-- ==== Sys2Proof/Laws/Points.lean ====
section
/-!
SUPPORT. The alarm points: what a change of a point does, the zones as R128 words them, and what a source update does where
no point on it is of class TRIP.
-/

namespace Sys2Proof.Machine

/-- A change of a point records what R129 says and nothing else (R129, R139, R141). -/
theorem setPoint_takes (p : Fin 48) (st : PState) (m : Bool) (timer : Option Nat) (s : State) :
    PointTakes s p st m (setPoint p st m timer s) := by
  unfold PointTakes setPoint OnlyPoints
  dsimp only
  by_cases h : st = (s.alarm.points[p]).state ∧ m = (s.alarm.points[p]).mark
  · rw [if_pos h]
    obtain ⟨h1, h2⟩ := h
    subst h1 h2
    simp
  · rw [if_neg h]
    simp
    grind

theorem zone_met_iff (c : PointCfg) (v : Int) : zoneOfValue c v = .met ↔ MetZone c v := by
  unfold MetZone zoneOfValue
  cases c.dir <;> simp <;> constructor <;> split <;> simp_all

theorem zone_clear_iff (c : PointCfg) (v : Int) : zoneOfValue c v = .clear ↔ ClearZone c v := by
  unfold ClearZone
  rw [← zone_met_iff]
  unfold zoneOfValue
  cases c.dir <;> simp <;> split <;> (try split) <;> simp_all

theorem setPoint_heldTrips (p : Fin 48) (st : PState) (m : Bool) (timer : Option Nat) (s : State) :
    (setPoint p st m timer s).heldTrips = s.heldTrips := by
  unfold setPoint
  dsimp only
  split <;> rfl

theorem setPoint_tables (p : Fin 48) (st : PState) (m : Bool) (timer : Option Nat) (s : State) :
    (setPoint p st m timer s).tables = s.tables := by
  unfold setPoint
  dsimp only
  split <;> rfl

/-- A point that is not of class TRIP hands no trip (R138). -/
theorem evalPoint_heldTrips (trig : Option (List Byte)) (p : Fin 48) (s : State) (h : (s.act.points[p]).cls ≠ .trip) :
    (evalPoint trig p s).heldTrips = s.heldTrips := by
  unfold evalPoint activatePoint
  dsimp only
  simp only [if_neg h]
  repeat' split
  all_goals first | rfl | exact setPoint_heldTrips ..

theorem evalPoint_tables (trig : Option (List Byte)) (p : Fin 48) (s : State) :
    (evalPoint trig p s).tables = s.tables := by
  unfold evalPoint activatePoint
  dsimp only
  repeat' split
  all_goals first | rfl | exact setPoint_tables ..

/-- A point evaluated leaves the records of the others (R130). -/
theorem evalPoint_ne {p q : Fin 48} (h : q ≠ p) (trig : Option (List Byte)) (s : State) :
    (evalPoint trig p s).alarm.points[q] = s.alarm.points[q] := by
  have k : (activatePoint trig p s).alarm.points[q] = s.alarm.points[q] := by
    unfold activatePoint; dsimp only
    split <;> exact (setPoint_ne h ..).1
  unfold evalPoint; dsimp only
  repeat' split
  all_goals first | rfl | exact (setPoint_ne h ..).1 | exact k

/-- A DISARMED point is not evaluated (R130). -/
theorem evalPoint_disarmed {p : Fin 48} {s : State} (h : (s.alarm.points[p]).state = .disarmed)
    (trig : Option (List Byte)) : evalPoint trig p s = s := by
  unfold evalPoint; dsimp only
  rw [h]
  split <;> rfl

/-- The points that an update evaluates: enabled, on its source, and not DISARMED when it is made (R123, R130, R135). -/
theorem mem_updatePoints {p : Fin 48} {code : Nat} {s : State} :
    p ∈ s.updatePoints code ↔ p ∈ s.pointsOn code ∧ (s.alarm.points[p]).state ≠ .disarmed := by
  simp [State.updatePoints]

/-- Where no trip comes between them, the points that are DISARMED at an update are met without effect, so that it makes no
difference to leave them out (R130). -/
theorem foldl_evalPoint_filter (trig : Option (List Byte)) {l : List (Fin 48)} (hl : l.Nodup) : ∀ {s t : State},
    (∀ p ∈ l, (s.alarm.points[p]).state = (t.alarm.points[p]).state) →
    (l.filter fun p => (s.alarm.points[p]).state != .disarmed).foldl (fun s p => evalPoint trig p s) t
      = l.foldl (fun s p => evalPoint trig p s) t := by
  induction l with
  | nil => exact fun _ => rfl
  | cons p l ih =>
    intro s t h
    obtain ⟨hp, hn⟩ := List.nodup_cons.mp hl
    have next : ∀ q ∈ l, (s.alarm.points[q]).state = ((evalPoint trig p t).alarm.points[q]).state := fun q hq => by
      rw [evalPoint_ne (by rintro rfl; exact hp hq)]
      exact h q (by simp [hq])
    by_cases hd : (s.alarm.points[p]).state = .disarmed
    · rw [List.filter_cons_of_neg (by simpa using hd), List.foldl_cons, ← ih hn next,
        evalPoint_disarmed ((h p (by simp)).symm.trans hd)]
    · rw [List.filter_cons_of_pos (by simpa using hd), List.foldl_cons, List.foldl_cons, ih hn next]

/-- With no trip between them an update evaluates every point on its source in turn (R123, R130). -/
theorem updatePoints_foldl (trig : Option (List Byte)) (code : Nat) (v : Int) (ok : Bool) (s : State) :
    (s.updatePoints code).foldl (fun s p => evalPoint trig p s) (s.setSource code v ok)
      = (s.pointsOn code).foldl (fun s p => evalPoint trig p s) (s.setSource code v ok) :=
  foldl_evalPoint_filter trig ((List.nodup_finRange 48).filter _) fun _ _ => rfl

end Sys2Proof.Machine
end

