theorem driveArrival_settling (d : DriveStat) (trig : List Byte) {s : State} (h : Settling s) :
    Settling (driveArrival d trig s) := by
  have k : Settling (channelArrival d.axis trig (putFeedback d s)) := channelArrival_settling _ _ (h.of rfl rfl)
  have w : Settling (walkReceiver d.axis trig (channelArrival d.axis trig (putFeedback d s))) := by
    unfold walkReceiver
    split
    · exact walkArrival_settling _ _ k
    · exact prepRetest_settling k
  have t : Settling (tightReceiver d.axis (walkReceiver d.axis trig (channelArrival d.axis trig (putFeedback d s)))) := by
    unfold tightReceiver
    split
    · exact tightArrival_settling w
    · exact w
  exact feed_settling _ _ _ _ (feed_settling _ _ _ _ (feed_settling _ _ _ _
    (ropeArrival_settling _ (testArrival_settling _ t))))

theorem takeReport_settling (f : Frame) (ps : List (Fin 16 × Int)) {s : State} (h : Settling s) :
    Settling (takeReport f ps s) := by
  refine forward_settling _ _ ?_
  repeat' split
  · refine prepRetest_settling (Settling.foldl (fun _ _ k => feed_settling _ _ _ _ k) _ _ ?_)
    exact Settling.foldl (f := fun s p => putSensor _ p s) (fun _ _ k => k.of rfl rfl) _ _ h
  all_goals exact h

theorem dropSensors_settling (e : Fin 16) {s : State} (h : Settling s) : Settling (dropSensors e s) := by
  refine Settling.foldl (fun s ch k => ?_) _ s h
  unfold dropSensor; dsimp only
  split
  · exact feed_settling _ _ _ _ (k.of rfl rfl)
  · exact k

theorem skewAgain_settling (x : Axis) {s : State} (h : Settling s) : Settling (skewAgain x s) := by
  unfold skewAgain
  split
  · exact feedSkew_settling _ h
  · exact h

theorem dropAxis_settling (x : Axis) {s : State} (h : Settling s) : Settling (dropAxis x s) :=
  feed_settling _ _ _ _ (feed_settling _ _ _ _ (feed_settling _ _ _ _ h))

theorem freshnessChange_settling (e : Fin 16) (old : Fresh) {s : State} (h : Settling s) :
    Settling (freshnessChange e old .fresh s) := by
  unfold freshnessChange driveChange; dsimp only
  have a : Settling (feed (freshSource e) Fresh.fresh.code true none s) := feed_settling _ _ _ _ h
  have b : Settling (if old = .fresh then dropSensors e (feed (freshSource e) Fresh.fresh.code true none s)
      else feed (freshSource e) Fresh.fresh.code true none s) := by
    split
    · exact dropSensors_settling e a
    · exact a
  generalize (if old = .fresh then dropSensors e (feed (freshSource e) Fresh.fresh.code true none s)
      else feed (freshSource e) Fresh.fresh.code true none s) = u at b ⊢
  have c : Settling (initTest (onAxis (s.act.stations[e]).axis skewAgain u)) := by
    refine initTest_settling ?_
    unfold onAxis
    split
    · exact skewAgain_settling _ b
    · exact b
  repeat' split
  all_goals first | exact prepRetest_settling c | exact prepRetest_settling b | exact c | exact b

theorem arrival_settling (e : Fin 16) (r : StationRun) (seq : Byte) {s : State} (h : Settling s) :
    Settling (arrival e r seq s) := by
  have k : Settling (if isGap r seq then bump .seqGaps s else s) := by
    split
    · exact h.of rfl rfl
    · exact h
  unfold arrival; dsimp only
  generalize (if isGap r seq then bump .seqGaps s else s) = u at k ⊢
  split
  · exact k.of rfl rfl
  · exact freshnessChange_settling _ _ (k.of rfl rfl)

theorem modeRequest_settling (t : Target) {s : State} (h : Settling s) : Settling (modeRequest t s) := by
  have start : ∀ g, Settling (requestStart g s) := fun g => by
    unfold requestStart
    split
    · exact h.of rfl rfl
    · rename_i e
      exact absurd e h.refused
  have current : Settling (requestCurrent s) := by
    unfold requestCurrent; dsimp only
    split <;> exact h.of rfl rfl
  unfold modeRequest
  split
  all_goals first
    | exact start _ | exact current | exact absurd (by assumption) h.dig | exact absurd (by assumption) h.prep
    | exact absurd (by assumption) h.walk | exact h.of rfl rfl

theorem setPoint_settling (p : Fin 48) (st : PState) (m : Bool) (t : Option Nat) {s : State} (h : Settling s) :
    Settling (setPoint p st m t s) := h.of (setPoint_mode p st m t s) (setPoint_kept p st m t s).analog

/-- What the console asks of the alarm points (R133, R134, R136, R137). -/
theorem pointActions_settling {s : State} (h : Settling s) :
    (∀ p, Settling (ack p s)) ∧ (∀ p m, Settling (shelve p m s)) ∧ (∀ p, Settling (unshelve p s))
      ∧ Settling (resetLatched s) := by
  have one : ∀ (p : Fin 48) (s : State), Settling s → Settling (ackPoint p s) := fun p s k => by
    unfold ackPoint; dsimp only
    split
    all_goals first | exact setPoint_settling _ _ _ _ k | exact k
  refine ⟨fun p => ?_, fun p m => ?_, fun p => ?_, ?_⟩
  · unfold ack
    repeat' split
    · exact Settling.foldl (fun s p k => one p s k) _ _ h
    · exact one _ s h
    · exact h
  · unfold shelve shelvePoint; dsimp only
    repeat' split
    all_goals first | exact h | exact setPoint_settling _ _ _ _ h | exact h.of rfl rfl
  · unfold unshelve unshelvePoint
    repeat' split
    all_goals first | exact h | exact setPoint_settling _ _ _ _ h
  · refine Settling.foldl (fun s p k => ?_) _ s h
    unfold resetPointLatch; dsimp only
    repeat' split
    all_goals first | exact k | exact setPoint_settling _ _ _ _ k

theorem resetTrip_settling {s : State} (h : Settling s) : Settling (resetTrip s) := by
  unfold resetTrip
  repeat' split
  · exact h.of rfl rfl
  · have e := modeSteps_mode (new := .parked) (by decide) s
    have k : Settling (modeSteps .parked s) := h.into (.inl e) (modeSteps_kept .parked s).analog
    exact drain_settling (k.of rfl rfl)
  · exact h.of rfl rfl

theorem act_settling (a : Action) {s : State} (h : Settling s) : Settling (act a s) := by
  unfold act
  split
  · exact modeRequest_settling _ h
  · exact (pointActions_settling h).1 _
  · exact (pointActions_settling h).2.1 _ _
  · exact (pointActions_settling h).2.2.1 _
  · exact (pointActions_settling h).2.2.2
  · exact resetTrip_settling h
  · unfold testStart
    split
    · exact acceptTest_settling h
    · exact h.of rfl rfl
    · exact h.of rfl rfl
  · unfold testAbort
    split
    · exact abortTest_settling h
    · exact h

theorem installAnalog_settling (ch : Fin 4) (old new : AnalogCfg) {s : State} (h : Settling s) :
    Settling (installAnalog ch old new s) := by
  have put : ∀ r : AinRun, r.ready = false → Settling (s.setAin ch r) := fun r e =>
    ⟨fun d => by
      show ((s.analog.set ch r)[d]).ready = false
      by_cases k : d = ch
      · subst k
        rw [Fin.getElem_fin, Vector.getElem_set_self]
        exact e
      · rw [Fin.getElem_fin, Vector.getElem_set_ne _ _ (fun q => k (Fin.ext q.symm))]
        exact h.ain d, h.dig, h.prep, h.walk⟩
  unfold installAnalog; dsimp only
  split
  · exact feed_settling _ _ _ _ (put _ rfl)
  · refine put _ ?_
    repeat' split
    all_goals exact h.ain ch

theorem installStations_settling (old : TableSet) {s : State} (h : Settling s) : Settling (installStations old s) := by
  unfold installStations; dsimp only
  refine Settling.foldl (fun s e k => ?_) _ _ (Settling.foldl (fun s e k => ?_) _ _ h)
  · exact Settling.foldl (fun _ _ j => skewAgain_settling _ (dropAxis_settling _ j)) _ _ (dropSensors_settling e k)
  · unfold installStation; dsimp only
    split
    · exact k.of rfl rfl
    · exact k

theorem installPoints_settling {s : State} (h : Settling s) : Settling (installPoints s) := by
  unfold installPoints; dsimp only
  exact Settling.of (s := s) h (Eq.refl s.mode) (Eq.refl s.analog)

theorem installSource_settling (old : TableSet) (e : Fin 16) {s : State} (h : Settling s) :
    Settling (installSource old e s) := by
  unfold installSource
  repeat' split
  all_goals first | exact feed_settling _ _ _ _ h | exact h

theorem install_settling {s : State} (h : Settling s) : Settling (install s) := by
  unfold install; dsimp only
  generalize hu : ({ s with tables := { s.tables with active := s.tables.staging, valid := true,
                                                      committed := false } } : State) = u
  have k : Settling u := by subst hu; exact h.of rfl rfl
  refine initTest_settling (Settling.foldl (fun _ _ k => setNorm_settling _ _ _ k) _ _ ?_)
  refine Settling.foldl (fun _ _ k => installAnalog_settling _ _ _ k) _ _ ?_
  refine Settling.foldl (fun _ _ k => installSource_settling _ _ k) _ _ ?_
  exact installPoints_settling (installStations_settling _ k)

theorem consume_settling (n : Nat) {s : State} (h : Settling s) : Settling (consume n s) := by
  unfold consume; dsimp only
  split
  · exact initTest_settling (feedAll_settling _ (h.of rfl rfl))
  · exact feedAll_settling _ (h.of rfl rfl)

theorem renew_settling (i : Fin 13) {s : State} (h : Settling s) : Settling (renew i s) := by
  unfold renew; dsimp only
  split
  · exact h.of rfl rfl
  · exact feed_settling _ _ _ _ (h.of rfl rfl)

theorem countersRead_settling (p : Nat) (c : Bool) {s : State} (h : Settling s) : Settling (countersRead p c s) := by
  unfold countersRead; dsimp only
  repeat' split
  · exact feed_settling _ _ _ _ (h.of rfl rfl)
  · exact h.of rfl rfl
  · exact h

theorem writeTable_settling (t e : Nat) (rest : List Byte) {s : State} (h : Settling s) :
    Settling (writeTable t e rest s).2 := by
  unfold writeTable
  repeat' split
  all_goals first | exact h | exact h.of rfl rfl

theorem activate_settling (rq : Requester) {s : State} (h : Settling s) : Settling (activate rq s) := by
  unfold activate
  repeat' split
  · exact answer_settling _ _ _ _ h
  · exact answer_settling _ _ _ _ h
  · exact answer_settling _ _ _ _ (install_settling h)
  · exact answer_settling _ _ _ _ h

theorem commit_settling (rq : Requester) {s : State} (h : Settling s) : Settling (commit rq s) := by
  have k : Settling (beginCommit rq s) := by
    unfold beginCommit
    exact Settling.of (s := s) h (Eq.refl s.mode) (Eq.refl s.analog)
  unfold commit
  repeat' split
  · exact answer_settling _ _ _ _ h
  · exact answer_settling _ _ _ _ h
  · exact k

theorem saveAttributes_settling (rq : Requester) {s : State} (h : Settling s) : Settling (saveAttributes rq s) := by
  unfold saveAttributes
  split
  · exact answer_settling _ _ _ _ h
  · exact h.of rfl rfl

theorem renewAttribute_settling (rq : Requester) (i : Nat) {s : State} (h : Settling s) :
    Settling (renewAttribute rq i s) := by
  unfold renewAttribute
  repeat' split
  all_goals first | exact answer_settling _ _ _ _ h | exact answer_settling _ _ _ _ (renew_settling _ h)

/-- The requests that read keep it, as they change nothing but the ring (R192, R194, R164, R190). -/
theorem readings_settling (rq : Requester) {s : State} (h : Settling s) :
    (∀ b t e, Settling (readTable rq b t e s)) ∧ (∀ k, Settling (readActiveList rq k s))
      ∧ (∀ k p, Settling (readTrip rq k p s)) ∧ (∀ a, Settling (readTestLog rq a s)) := by
  refine ⟨fun b t e => ?_, fun k => ?_, fun k p => ?_, fun a => ?_⟩
  · unfold readTable
    split <;> exact answer_settling _ _ _ _ h
  · unfold readActiveList
    repeat' split
    all_goals exact answer_settling _ _ _ _ h
  · unfold readTrip
    repeat' split
    all_goals exact answer_settling _ _ _ _ h
  · unfold readTestLog
    split <;> exact answer_settling _ _ _ _ h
--------
→ **Assignment**
Give back exactly the lines of the listing above that run from the line with "unfold tightReceiver" to the line with "else feed (freshSource e) Fresh.fresh.code true none s) = u", inclusive.

→ **Exercise answer**
    unfold tightReceiver
    split
    · exact tightArrival_settling w
    · exact w
  exact feed_settling _ _ _ _ (feed_settling _ _ _ _ (feed_settling _ _ _ _
    (ropeArrival_settling _ (testArrival_settling _ t))))

theorem takeReport_settling (f : Frame) (ps : List (Fin 16 × Int)) {s : State} (h : Settling s) :
    Settling (takeReport f ps s) := by
  refine forward_settling _ _ ?_
  repeat' split
  · refine prepRetest_settling (Settling.foldl (fun _ _ k => feed_settling _ _ _ _ k) _ _ ?_)
    exact Settling.foldl (f := fun s p => putSensor _ p s) (fun _ _ k => k.of rfl rfl) _ _ h
  all_goals exact h

theorem dropSensors_settling (e : Fin 16) {s : State} (h : Settling s) : Settling (dropSensors e s) := by
  refine Settling.foldl (fun s ch k => ?_) _ s h
  unfold dropSensor; dsimp only
  split
  · exact feed_settling _ _ _ _ (k.of rfl rfl)
  · exact k

theorem skewAgain_settling (x : Axis) {s : State} (h : Settling s) : Settling (skewAgain x s) := by
  unfold skewAgain
  split
  · exact feedSkew_settling _ h
  · exact h

theorem dropAxis_settling (x : Axis) {s : State} (h : Settling s) : Settling (dropAxis x s) :=
  feed_settling _ _ _ _ (feed_settling _ _ _ _ (feed_settling _ _ _ _ h))

theorem freshnessChange_settling (e : Fin 16) (old : Fresh) {s : State} (h : Settling s) :
    Settling (freshnessChange e old .fresh s) := by
  unfold freshnessChange driveChange; dsimp only
  have a : Settling (feed (freshSource e) Fresh.fresh.code true none s) := feed_settling _ _ _ _ h
  have b : Settling (if old = .fresh then dropSensors e (feed (freshSource e) Fresh.fresh.code true none s)
      else feed (freshSource e) Fresh.fresh.code true none s) := by
    split
    · exact dropSensors_settling e a
    · exact a
  generalize (if old = .fresh then dropSensors e (feed (freshSource e) Fresh.fresh.code true none s)
      else feed (freshSource e) Fresh.fresh.code true none s) = u at b ⊢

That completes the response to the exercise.